WORK REQUEST: Taking the material as a whole, state how many of its lines contain "alone". Write the number and nothing more.

DATA FOR THE TASK:

# # # #

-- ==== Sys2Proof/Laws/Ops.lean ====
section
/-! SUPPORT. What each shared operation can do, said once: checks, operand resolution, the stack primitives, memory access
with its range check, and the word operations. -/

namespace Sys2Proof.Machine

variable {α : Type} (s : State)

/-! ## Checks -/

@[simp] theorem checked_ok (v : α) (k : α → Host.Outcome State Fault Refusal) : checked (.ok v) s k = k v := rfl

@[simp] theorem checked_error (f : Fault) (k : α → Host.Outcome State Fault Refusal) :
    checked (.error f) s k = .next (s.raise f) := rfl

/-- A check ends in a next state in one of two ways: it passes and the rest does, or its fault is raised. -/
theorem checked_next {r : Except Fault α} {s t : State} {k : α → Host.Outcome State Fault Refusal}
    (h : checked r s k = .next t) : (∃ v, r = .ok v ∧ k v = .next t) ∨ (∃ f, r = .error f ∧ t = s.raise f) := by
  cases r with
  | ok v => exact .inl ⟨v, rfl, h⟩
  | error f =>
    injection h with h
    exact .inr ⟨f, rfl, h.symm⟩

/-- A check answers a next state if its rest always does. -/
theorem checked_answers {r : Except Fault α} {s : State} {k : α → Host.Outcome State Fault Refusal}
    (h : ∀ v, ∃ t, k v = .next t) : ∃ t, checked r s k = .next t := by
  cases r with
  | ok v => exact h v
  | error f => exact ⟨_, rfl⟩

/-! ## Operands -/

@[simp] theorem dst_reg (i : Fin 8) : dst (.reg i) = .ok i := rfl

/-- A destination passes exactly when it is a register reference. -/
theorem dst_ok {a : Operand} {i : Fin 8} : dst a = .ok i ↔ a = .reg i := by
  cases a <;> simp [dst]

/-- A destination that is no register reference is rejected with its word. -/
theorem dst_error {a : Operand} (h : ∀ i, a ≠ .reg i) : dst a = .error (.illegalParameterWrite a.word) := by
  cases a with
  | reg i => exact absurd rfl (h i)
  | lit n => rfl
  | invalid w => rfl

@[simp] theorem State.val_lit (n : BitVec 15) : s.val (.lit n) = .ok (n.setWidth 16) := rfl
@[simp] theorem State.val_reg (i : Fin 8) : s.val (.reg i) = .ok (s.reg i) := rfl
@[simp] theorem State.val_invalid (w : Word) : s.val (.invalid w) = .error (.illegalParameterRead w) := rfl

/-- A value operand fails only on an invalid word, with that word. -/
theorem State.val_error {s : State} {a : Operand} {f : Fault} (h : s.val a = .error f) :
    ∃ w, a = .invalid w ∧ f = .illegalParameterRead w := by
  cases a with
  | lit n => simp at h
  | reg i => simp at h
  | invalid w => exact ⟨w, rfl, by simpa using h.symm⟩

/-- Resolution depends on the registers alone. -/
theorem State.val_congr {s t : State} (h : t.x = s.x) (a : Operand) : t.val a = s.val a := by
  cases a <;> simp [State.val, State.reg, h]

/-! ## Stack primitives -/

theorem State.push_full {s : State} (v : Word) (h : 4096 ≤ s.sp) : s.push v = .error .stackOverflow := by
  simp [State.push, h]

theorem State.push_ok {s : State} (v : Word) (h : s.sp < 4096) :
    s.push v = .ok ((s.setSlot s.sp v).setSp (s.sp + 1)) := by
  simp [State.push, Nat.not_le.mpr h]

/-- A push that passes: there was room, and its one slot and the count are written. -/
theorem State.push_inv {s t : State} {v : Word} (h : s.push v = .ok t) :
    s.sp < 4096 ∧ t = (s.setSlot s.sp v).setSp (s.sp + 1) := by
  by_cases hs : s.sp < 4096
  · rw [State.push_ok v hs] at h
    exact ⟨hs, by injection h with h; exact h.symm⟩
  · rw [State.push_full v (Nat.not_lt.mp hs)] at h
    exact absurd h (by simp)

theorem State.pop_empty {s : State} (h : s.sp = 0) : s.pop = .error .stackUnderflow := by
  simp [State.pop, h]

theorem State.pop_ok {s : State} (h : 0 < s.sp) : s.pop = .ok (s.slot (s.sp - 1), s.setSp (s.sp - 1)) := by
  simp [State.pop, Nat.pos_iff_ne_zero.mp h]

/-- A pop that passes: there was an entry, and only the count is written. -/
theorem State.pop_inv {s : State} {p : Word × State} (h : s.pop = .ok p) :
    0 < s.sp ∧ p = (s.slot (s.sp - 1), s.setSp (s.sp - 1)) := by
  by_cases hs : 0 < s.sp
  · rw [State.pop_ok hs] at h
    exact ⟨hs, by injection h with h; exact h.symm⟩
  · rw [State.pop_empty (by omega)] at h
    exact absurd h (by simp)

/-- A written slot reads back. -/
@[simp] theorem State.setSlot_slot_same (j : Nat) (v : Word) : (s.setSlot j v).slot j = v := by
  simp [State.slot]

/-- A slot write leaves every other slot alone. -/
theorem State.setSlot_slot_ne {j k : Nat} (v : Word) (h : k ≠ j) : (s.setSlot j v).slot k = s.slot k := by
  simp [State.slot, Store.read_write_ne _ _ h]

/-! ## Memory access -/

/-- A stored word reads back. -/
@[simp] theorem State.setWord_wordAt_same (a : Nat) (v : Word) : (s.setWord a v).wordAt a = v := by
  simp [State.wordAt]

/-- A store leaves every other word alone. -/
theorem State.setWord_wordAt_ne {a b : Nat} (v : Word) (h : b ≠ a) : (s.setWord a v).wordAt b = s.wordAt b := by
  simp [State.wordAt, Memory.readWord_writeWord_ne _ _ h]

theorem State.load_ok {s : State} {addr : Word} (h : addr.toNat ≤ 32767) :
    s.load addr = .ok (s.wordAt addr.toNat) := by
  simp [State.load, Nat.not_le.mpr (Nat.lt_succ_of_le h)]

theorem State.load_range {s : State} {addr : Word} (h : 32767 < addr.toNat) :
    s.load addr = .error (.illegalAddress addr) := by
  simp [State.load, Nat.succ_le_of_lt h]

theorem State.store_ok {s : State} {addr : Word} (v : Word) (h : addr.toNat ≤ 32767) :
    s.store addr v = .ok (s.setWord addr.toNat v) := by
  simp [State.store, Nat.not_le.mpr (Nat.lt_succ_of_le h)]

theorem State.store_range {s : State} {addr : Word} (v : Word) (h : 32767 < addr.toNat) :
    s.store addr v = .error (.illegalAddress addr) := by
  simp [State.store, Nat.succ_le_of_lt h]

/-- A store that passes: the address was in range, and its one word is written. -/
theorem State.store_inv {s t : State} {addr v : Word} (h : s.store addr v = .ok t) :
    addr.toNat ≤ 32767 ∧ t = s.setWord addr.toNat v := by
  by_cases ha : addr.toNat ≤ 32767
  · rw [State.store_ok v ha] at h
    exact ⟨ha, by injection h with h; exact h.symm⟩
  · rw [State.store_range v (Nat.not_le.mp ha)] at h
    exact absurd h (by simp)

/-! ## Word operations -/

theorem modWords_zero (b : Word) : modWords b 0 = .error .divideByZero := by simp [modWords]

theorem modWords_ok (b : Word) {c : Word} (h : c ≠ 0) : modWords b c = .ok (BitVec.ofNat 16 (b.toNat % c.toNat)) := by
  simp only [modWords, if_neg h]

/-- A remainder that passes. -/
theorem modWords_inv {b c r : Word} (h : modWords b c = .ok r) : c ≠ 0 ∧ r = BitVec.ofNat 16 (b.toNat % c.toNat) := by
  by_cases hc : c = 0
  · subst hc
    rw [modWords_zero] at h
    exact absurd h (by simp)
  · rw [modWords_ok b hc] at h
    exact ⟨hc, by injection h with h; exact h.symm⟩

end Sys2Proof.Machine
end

# # # #

TASK ANSWER: 3